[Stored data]
########
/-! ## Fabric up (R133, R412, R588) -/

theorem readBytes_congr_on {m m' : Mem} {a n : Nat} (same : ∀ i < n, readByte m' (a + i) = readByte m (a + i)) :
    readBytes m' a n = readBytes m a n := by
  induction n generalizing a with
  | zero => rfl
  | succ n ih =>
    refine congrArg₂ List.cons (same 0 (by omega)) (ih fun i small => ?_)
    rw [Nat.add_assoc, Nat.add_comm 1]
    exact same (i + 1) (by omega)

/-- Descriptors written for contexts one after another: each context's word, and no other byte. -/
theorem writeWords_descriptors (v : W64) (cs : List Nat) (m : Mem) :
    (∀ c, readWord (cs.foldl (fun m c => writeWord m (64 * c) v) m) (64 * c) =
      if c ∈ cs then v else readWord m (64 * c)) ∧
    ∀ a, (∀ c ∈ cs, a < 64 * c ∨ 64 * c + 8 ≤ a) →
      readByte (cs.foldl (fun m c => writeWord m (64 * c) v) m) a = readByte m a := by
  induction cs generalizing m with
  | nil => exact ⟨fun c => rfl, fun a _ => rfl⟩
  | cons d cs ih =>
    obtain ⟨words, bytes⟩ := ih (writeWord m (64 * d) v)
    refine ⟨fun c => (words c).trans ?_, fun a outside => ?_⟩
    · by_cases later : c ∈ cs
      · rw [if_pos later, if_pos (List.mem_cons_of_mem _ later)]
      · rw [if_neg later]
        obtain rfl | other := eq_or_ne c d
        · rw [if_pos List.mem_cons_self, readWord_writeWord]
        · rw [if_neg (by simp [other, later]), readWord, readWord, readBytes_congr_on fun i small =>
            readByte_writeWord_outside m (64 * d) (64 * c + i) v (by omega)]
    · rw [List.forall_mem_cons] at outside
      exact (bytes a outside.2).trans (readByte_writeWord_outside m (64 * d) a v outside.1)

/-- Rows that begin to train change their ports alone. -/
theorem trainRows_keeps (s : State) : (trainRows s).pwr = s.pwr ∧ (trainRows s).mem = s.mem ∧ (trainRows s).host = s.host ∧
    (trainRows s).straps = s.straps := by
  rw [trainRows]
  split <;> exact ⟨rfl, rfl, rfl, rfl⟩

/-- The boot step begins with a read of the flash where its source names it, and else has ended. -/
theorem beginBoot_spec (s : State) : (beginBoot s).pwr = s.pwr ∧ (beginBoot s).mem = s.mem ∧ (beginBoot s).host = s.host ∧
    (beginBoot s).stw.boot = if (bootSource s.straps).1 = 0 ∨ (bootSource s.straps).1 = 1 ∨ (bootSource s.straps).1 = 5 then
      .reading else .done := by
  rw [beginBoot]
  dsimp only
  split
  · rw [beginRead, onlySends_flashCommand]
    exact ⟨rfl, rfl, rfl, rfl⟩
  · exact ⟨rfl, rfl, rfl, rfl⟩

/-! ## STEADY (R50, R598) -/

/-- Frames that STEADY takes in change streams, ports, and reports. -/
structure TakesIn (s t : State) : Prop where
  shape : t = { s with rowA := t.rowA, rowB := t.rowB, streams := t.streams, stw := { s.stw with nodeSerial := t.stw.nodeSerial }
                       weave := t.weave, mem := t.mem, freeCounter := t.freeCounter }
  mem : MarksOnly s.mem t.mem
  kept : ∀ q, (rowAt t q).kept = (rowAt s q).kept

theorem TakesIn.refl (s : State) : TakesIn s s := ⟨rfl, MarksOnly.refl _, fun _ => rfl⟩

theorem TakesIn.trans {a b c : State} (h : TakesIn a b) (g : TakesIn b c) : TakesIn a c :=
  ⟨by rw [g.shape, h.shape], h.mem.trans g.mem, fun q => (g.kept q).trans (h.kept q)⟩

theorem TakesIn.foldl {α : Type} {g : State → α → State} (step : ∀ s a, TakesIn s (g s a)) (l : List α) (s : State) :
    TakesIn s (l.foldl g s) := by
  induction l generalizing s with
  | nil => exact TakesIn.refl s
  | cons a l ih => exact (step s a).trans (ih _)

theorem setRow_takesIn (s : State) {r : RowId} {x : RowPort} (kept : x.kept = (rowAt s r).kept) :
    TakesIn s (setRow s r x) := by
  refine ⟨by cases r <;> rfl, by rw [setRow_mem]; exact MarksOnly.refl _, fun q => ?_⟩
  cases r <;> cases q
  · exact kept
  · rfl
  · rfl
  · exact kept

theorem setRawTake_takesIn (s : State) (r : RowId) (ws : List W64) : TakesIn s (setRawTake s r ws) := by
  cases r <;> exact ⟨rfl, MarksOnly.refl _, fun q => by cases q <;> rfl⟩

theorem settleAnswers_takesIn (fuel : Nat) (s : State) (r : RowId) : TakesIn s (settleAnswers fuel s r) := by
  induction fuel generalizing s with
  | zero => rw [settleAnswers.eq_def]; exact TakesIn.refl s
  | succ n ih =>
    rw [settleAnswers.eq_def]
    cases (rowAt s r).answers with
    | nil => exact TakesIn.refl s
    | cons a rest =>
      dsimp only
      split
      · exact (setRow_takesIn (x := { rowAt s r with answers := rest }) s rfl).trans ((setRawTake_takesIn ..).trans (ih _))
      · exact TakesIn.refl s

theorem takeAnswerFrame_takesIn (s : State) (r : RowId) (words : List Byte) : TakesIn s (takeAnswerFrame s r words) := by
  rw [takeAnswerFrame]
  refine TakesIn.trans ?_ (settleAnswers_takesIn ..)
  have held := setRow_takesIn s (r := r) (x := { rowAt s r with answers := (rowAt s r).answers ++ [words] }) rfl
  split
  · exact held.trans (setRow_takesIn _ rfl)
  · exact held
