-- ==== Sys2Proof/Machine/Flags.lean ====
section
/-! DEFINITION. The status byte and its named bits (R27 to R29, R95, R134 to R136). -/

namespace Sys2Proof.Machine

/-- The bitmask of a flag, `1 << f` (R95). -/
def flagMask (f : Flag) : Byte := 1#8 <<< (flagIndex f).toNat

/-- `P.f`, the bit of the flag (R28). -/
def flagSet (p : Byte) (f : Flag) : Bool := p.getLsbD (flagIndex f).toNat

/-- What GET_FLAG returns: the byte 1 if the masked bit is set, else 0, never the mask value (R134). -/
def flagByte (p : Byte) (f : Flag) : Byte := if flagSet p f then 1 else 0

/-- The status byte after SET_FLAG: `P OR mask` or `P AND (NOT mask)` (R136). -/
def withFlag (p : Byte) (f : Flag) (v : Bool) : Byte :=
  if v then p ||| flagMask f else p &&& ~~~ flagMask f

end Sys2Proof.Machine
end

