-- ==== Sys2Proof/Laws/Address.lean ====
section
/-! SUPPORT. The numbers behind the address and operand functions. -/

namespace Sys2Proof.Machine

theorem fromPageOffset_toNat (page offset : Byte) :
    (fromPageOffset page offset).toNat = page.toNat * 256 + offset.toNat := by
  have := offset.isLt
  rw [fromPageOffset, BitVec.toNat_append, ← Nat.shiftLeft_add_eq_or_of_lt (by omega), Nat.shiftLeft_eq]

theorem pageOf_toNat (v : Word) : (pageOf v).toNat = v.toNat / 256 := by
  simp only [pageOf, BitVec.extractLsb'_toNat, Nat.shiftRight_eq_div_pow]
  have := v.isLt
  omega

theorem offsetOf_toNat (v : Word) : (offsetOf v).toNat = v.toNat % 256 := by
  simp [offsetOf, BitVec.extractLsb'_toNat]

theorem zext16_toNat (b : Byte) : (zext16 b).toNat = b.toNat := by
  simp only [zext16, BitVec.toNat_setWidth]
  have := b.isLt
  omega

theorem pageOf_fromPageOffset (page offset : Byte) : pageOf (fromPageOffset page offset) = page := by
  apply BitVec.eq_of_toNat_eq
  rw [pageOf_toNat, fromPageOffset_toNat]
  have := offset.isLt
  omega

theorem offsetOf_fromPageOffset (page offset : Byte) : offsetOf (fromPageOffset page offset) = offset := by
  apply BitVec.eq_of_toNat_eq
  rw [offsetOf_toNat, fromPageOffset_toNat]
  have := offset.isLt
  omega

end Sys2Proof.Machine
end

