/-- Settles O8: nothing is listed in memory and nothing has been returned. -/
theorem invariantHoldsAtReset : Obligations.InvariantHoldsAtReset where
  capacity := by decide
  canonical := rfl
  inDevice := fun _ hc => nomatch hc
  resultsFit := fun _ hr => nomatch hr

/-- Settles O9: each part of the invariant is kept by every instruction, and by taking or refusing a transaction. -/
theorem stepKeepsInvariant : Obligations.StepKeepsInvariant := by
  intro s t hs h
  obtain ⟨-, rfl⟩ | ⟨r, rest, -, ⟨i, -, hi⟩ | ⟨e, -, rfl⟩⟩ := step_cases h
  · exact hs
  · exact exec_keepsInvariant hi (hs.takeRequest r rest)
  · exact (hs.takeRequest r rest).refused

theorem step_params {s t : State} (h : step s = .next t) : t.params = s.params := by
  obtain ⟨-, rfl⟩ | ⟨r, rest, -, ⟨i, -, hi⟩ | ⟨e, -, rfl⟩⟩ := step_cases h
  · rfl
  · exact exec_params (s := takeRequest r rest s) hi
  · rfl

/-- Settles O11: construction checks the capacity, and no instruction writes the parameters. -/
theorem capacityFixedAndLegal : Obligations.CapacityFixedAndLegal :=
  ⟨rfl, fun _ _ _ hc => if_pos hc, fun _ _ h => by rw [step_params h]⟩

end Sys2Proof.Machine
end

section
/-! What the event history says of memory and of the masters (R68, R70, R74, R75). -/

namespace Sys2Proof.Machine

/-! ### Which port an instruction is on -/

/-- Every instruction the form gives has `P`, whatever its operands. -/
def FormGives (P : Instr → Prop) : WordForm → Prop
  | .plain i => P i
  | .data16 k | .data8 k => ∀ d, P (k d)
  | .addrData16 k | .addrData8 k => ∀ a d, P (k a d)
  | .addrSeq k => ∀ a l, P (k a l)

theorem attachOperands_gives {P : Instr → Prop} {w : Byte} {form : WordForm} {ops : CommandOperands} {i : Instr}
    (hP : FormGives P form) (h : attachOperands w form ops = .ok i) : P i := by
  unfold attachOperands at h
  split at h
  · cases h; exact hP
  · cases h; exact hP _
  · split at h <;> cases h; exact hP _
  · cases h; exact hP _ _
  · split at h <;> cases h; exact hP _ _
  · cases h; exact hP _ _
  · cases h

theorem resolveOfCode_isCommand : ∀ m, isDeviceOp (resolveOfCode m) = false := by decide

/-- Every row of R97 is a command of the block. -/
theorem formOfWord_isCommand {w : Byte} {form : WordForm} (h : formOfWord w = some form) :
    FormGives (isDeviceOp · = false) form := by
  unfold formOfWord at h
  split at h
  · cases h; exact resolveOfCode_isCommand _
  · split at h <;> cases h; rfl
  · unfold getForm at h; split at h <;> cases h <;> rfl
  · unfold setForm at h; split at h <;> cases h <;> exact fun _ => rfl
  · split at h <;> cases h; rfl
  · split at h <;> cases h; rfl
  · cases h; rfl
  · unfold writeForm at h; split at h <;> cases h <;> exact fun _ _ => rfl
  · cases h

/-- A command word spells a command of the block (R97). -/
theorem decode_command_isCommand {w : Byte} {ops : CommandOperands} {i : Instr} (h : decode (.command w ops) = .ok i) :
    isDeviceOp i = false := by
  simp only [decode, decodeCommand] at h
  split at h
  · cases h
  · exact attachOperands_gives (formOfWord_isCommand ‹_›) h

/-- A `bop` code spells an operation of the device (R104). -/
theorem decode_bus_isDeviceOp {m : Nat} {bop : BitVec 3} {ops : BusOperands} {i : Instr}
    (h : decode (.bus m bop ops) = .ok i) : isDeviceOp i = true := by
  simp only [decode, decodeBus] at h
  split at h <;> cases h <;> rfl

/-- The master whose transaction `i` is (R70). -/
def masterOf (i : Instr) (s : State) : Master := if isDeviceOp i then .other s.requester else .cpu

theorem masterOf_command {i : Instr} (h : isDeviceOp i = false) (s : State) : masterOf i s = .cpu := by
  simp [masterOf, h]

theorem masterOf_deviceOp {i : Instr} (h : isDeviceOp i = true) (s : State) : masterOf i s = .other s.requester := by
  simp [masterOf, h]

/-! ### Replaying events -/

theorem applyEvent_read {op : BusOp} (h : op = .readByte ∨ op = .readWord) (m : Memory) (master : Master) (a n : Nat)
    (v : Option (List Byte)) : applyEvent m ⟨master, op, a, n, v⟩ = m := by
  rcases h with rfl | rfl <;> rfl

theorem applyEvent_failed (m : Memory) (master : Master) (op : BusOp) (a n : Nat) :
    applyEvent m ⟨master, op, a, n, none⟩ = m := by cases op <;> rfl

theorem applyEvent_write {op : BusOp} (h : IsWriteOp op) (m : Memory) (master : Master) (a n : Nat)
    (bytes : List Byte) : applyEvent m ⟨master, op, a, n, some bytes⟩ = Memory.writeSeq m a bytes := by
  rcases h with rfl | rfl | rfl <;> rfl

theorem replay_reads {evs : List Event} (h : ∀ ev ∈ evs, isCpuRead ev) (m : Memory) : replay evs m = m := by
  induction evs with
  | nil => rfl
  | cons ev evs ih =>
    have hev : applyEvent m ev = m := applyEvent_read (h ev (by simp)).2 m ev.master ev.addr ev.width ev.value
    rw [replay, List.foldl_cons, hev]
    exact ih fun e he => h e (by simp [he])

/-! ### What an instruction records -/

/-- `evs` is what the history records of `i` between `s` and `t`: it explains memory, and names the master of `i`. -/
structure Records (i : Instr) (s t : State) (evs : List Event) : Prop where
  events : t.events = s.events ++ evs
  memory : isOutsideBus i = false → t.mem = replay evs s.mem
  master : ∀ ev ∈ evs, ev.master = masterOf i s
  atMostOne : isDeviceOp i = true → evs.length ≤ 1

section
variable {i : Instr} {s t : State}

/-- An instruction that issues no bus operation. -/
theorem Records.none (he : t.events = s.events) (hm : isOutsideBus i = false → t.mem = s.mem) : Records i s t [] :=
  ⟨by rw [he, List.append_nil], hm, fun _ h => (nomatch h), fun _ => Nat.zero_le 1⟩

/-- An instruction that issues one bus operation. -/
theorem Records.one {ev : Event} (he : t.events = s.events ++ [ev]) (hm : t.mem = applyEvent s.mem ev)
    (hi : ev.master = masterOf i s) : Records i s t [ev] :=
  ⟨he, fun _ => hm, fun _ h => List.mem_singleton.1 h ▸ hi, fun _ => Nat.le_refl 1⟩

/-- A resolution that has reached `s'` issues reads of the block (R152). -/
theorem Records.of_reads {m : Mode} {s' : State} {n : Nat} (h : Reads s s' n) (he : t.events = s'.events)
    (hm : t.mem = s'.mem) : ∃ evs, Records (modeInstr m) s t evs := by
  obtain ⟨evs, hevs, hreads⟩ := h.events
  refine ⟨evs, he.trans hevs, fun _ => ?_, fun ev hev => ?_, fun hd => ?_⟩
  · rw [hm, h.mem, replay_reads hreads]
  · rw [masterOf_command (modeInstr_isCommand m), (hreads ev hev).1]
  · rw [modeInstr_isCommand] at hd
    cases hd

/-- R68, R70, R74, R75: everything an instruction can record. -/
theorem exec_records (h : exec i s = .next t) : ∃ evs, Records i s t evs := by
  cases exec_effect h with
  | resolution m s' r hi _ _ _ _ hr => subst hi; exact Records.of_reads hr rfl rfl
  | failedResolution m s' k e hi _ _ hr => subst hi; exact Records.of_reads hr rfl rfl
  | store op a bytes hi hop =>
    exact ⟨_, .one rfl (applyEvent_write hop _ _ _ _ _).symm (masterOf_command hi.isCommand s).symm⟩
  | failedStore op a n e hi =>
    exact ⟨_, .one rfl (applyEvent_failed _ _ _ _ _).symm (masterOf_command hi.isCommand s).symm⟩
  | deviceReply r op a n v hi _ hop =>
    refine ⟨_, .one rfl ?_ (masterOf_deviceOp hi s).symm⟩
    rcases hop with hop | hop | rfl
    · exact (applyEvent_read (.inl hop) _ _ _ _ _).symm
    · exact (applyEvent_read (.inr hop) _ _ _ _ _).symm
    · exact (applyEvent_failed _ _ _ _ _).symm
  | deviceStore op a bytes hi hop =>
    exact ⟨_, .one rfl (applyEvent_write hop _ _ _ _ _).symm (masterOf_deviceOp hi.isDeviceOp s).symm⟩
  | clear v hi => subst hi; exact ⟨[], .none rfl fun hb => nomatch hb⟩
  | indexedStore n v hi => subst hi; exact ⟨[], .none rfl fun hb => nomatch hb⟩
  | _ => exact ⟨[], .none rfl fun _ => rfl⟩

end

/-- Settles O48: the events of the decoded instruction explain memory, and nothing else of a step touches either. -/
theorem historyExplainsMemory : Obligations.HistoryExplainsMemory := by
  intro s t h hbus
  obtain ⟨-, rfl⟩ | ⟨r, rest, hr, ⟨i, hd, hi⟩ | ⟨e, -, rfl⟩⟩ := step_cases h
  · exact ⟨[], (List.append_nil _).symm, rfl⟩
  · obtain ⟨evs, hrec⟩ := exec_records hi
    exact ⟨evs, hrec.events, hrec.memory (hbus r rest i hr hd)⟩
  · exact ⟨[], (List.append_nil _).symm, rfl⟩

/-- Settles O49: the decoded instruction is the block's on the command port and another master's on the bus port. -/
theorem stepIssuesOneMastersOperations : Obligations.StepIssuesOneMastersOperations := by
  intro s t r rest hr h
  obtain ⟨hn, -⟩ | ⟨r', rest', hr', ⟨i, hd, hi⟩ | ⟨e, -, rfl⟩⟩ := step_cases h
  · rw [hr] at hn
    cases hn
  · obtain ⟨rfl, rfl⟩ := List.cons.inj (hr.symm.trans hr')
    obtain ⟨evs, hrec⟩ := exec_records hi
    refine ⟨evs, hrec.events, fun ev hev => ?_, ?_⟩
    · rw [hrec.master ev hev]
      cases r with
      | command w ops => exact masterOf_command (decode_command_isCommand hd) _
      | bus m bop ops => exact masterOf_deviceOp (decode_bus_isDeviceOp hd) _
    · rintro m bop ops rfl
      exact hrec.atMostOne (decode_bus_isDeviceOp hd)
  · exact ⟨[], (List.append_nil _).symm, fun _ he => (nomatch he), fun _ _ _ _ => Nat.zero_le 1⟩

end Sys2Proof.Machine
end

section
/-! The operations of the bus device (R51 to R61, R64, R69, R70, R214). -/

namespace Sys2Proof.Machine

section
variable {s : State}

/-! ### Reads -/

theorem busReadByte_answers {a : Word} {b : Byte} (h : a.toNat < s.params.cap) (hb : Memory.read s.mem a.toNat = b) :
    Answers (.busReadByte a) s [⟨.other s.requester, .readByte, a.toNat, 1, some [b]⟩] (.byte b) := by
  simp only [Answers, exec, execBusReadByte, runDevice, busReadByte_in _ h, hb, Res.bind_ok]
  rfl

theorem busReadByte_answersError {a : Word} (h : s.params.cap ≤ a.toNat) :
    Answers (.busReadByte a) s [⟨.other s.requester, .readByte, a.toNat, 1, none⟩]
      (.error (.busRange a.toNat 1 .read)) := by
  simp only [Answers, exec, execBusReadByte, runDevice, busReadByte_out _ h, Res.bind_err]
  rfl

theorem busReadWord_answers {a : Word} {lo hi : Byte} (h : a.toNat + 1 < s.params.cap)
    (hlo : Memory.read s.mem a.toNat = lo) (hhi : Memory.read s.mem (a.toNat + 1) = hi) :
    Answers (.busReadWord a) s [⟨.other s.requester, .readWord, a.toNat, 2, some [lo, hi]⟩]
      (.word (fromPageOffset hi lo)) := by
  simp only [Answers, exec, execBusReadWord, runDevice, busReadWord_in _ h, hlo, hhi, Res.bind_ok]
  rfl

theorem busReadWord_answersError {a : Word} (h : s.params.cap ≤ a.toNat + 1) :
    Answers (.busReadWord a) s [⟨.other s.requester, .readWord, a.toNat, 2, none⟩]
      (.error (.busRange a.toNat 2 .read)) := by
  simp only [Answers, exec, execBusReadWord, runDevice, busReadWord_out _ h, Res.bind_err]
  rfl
########
→ Task instructions
Which of the lines in the data hold the string "subst"? Report each of them by copying it.

→ Solution to this task
  | resolution m s' r hi _ _ _ _ hr => subst hi; exact Records.of_reads hr rfl rfl
  | failedResolution m s' k e hi _ _ hr => subst hi; exact Records.of_reads hr rfl rfl
  | clear v hi => subst hi; exact ⟨[], .none rfl fun hb => nomatch hb⟩
  | indexedStore n v hi => subst hi; exact ⟨[], .none rfl fun hb => nomatch hb⟩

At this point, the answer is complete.